Think Twice: Branch-and-Rethink Reasoning Reward Model
Yizhu Jiao, Jiaqi Zeng, Julien Veron Vialard, Oleksii Kuchaiev, Jiawei Han, Olivier Delalleau
TL;DR
This work targets judgment diffusion in reward models by introducing BR-RM, a two-turn framework that first adaptively selects a few instance-critical evaluation dimensions and then performs a conditioned second-pass rethinking. Trained with GRPO on structured two-turn traces and a binary outcome reward, BR-RM integrates smoothly with standard RLHF pipelines. Empirical results on RewardBench, RM-Bench, and RMB show state-of-the-art performance and robust improvements over baselines, highlighting the value of targeted, second-look reasoning for safer and more reliable alignment. The approach offers practical benefits for scalable deployment and provides insights into how focused evaluation improves sensitivity to subtle errors across domains like factuality and safety.
Abstract
Large language models (LLMs) increasingly rely on thinking models that externalize intermediate steps and allocate extra test-time compute, with think-twice strategies showing that a deliberate second pass can elicit stronger reasoning. In contrast, most reward models (RMs) still compress many quality dimensions into a single scalar in one shot, a design that induces judgment diffusion: attention spreads across evaluation criteria, yielding diluted focus and shallow analysis. We introduce branch-and-rethink (BR-RM), a two-turn RM that transfers the think-twice principle to reward modeling. Turn 1 performs adaptive branching, selecting a small set of instance-critical dimensions (such as factuality and safety) and sketching concise, evidence-seeking hypotheses. Turn 2 executes branch-conditioned rethinking, a targeted reread that tests those hypotheses and scrutinizes only what matters most.

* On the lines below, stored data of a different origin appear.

-- ==== Sys2Proof/Tests/Slice0.lean ====
section
/-! SUPPORT. Tests of the model on small states. Expected values are from the vectors of 95_test_vectors.md (named in each
comment) or read by hand from the encodings of 30_encoding.md; the witness theorems at the end show, for every obligation
with hypotheses, a concrete state and operands that meet them together. -/

namespace Sys2Proof.Tests

open Sys2Proof Sys2Proof.Machine

/-! ### Helpers -/

/-- The state after `POWER_ON banked` (V-R2), with the border colour set to 7. -/
def banked : State := { State.reset with borderColor := 7#4 }

/-- The state after `POWER_ON simple` (V-R1), with the border colour set to 7. -/
def simple : State :=
  { banked with slots := { banked.slots with s0 := ⟨10, .readOnly⟩ }, bankingEnabled := false, currentRom := 10 }

/-- Bank 5 in slots 1 and 3, as BANK_WRITE 0x05 leaves it. -/
def aliased : State := { banked with slots := { banked.slots with s3 := ⟨5, .readWrite⟩ } }

/-- A state with another trap table. -/
def withTraps (s : State) (es : List TrapEntry) : State := { s with cfg := { s.cfg with trapTable := es } }

/-- A trap whose handler does the given actions. -/
def trapAt (addr : Va) (actions : List HandlerAction) : TrapEntry :=
  { address := addr, handler := .script actions, owningRomBank := 10 }

/-- What the outcome returns to the caller. -/
def resultOf : Host.Outcome State Fault Refusal → Option Result
  | .next s => some s.result
  | .fault _ => none
  | .refused _ => none

/-- The state of the outcome. -/
def after : Host.Outcome State Fault Refusal → Option State
  | .next s => some s
  | .fault _ => none
  | .refused _ => none

/-- The refusal of the outcome. -/
def refusalOf : Host.Outcome State Fault Refusal → Option Refusal
  | .next _ => none
  | .fault _ => none
  | .refused r => some r

/-- A call made in the state another call leaves. -/
def andThen (o : Host.Outcome State Fault Refusal) (i : Instr) : Host.Outcome State Fault Refusal :=
  match o with
  | .next s => exec i s
  | .fault f => .fault f
  | .refused r => .refused r

/-- The call a record decodes to. -/
def read (r : Record) : Option Instr := (decode r).toOption

/-- Why a record is refused. -/
def whyNot (r : Record) : Option DecodeError :=
  match decode r with
  | .ok _ => none
  | .error e => some e

/-! ### Well-formedness: an ill-formed term for each check, beside the last well-formed one -/

theorem test_wellFormed_slot :
    (Instr.remap 4 0 .readWrite).wellFormed Config.default = false ∧
    (Instr.remap 3 0 .readWrite).wellFormed Config.default = true := by decide

theorem test_wellFormed_bank :
    (Instr.remap 0 12 .readOnly).wellFormed Config.default = false ∧
    (Instr.remap 0 11 .readOnly).wellFormed Config.default = true := by decide

theorem test_wellFormed_scanline :
    (Instr.renderScanline 240).wellFormed Config.default = false ∧
    (Instr.renderScanline 239).wellFormed Config.default = true := by decide

theorem test_wellFormed_colour :
    (Instr.setBorder 16).wellFormed Config.default = false ∧
    (Instr.setBorder 15).wellFormed Config.default = true := by decide

theorem test_wellFormed_name :
    (Instr.createHeaderBlock 0#16 0#8 (List.replicate 11 0x41#8) 0#16 0#16 0#16).wellFormed Config.default = false ∧
    (Instr.createHeaderBlock 0#16 0#8 (List.replicate 10 0x41#8) 0#16 0#16 0#16).wellFormed Config.default = true := by
  decide

theorem test_wellFormed_line :
    (Instr.lineOffset 192).wellFormed Config.default = false ∧
    (Instr.lineOffset 191).wellFormed Config.default = true := by decide

/-! ### Decoding: one record for each constructor, written out from the operand list of 30_encoding.md R72 -/

theorem test_decode_mmu :
    read [0, 0x5800] = some (.translate 0x5800#16) ∧
    read [1, 0x8000] = some (.readByte 0x8000#16) ∧
    read [2, 0xC000, 0x5A] = some (.writeByte 0xC000#16 0x5A#8) ∧
    read [3, 0x7FFF] = some (.readWord 0x7FFF#16) ∧
    read [4, 0x7FFF, 0xBEEF] = some (.writeWord 0x7FFF#16 0xBEEF#16) ∧
    read [5, 3, 7, 1] = some (.remap 3 7 .readWrite) ∧
    read [5, 0, 11, 0] = some (.remap 0 11 .readOnly) := by decide

theorem test_decode_power :
    read [6, 0] = some (.reset .simple) ∧ read [7, 1] = some (.powerOn .banked) ∧ read [8] = some .powerOff := by decide

theorem test_decode_bus :
    read [9, 0x17] = some (.bankWrite 0x17#8) ∧
    read [10, 0x0556] = some (.fetchOpcode 0x0556#16) ∧
    read [11, 0x4001] = some (.cpuRead 0x4001#16) ∧
    read [12, 0xC001, 0x33] = some (.cpuWrite 0xC001#16 0x33#8) ∧
    read [13, 0x7FFD] = some (.portIn 0x7FFD#16) ∧
    read [14, 0x7FFD, 0x11] = some (.portOut 0x7FFD#16 0x11#8) ∧
    read [15, 0x05E2] = some (.resumeAt 0x05E2#16) := by decide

We train with GRPO-style reinforcement learning over structured two-turn traces using a simple binary outcome reward with strict format checks, making the approach compatible with standard RLHF pipelines. By converting all-at-once scoring into focused, second-look reasoning, BR-RM reduces judgment diffusion and improves sensitivity to subtle yet consequential errors while remaining practical and scalable. Experimental results demonstrate that our model achieves state-of-the-art performance on three challenging reward modeling benchmarks across diverse domains.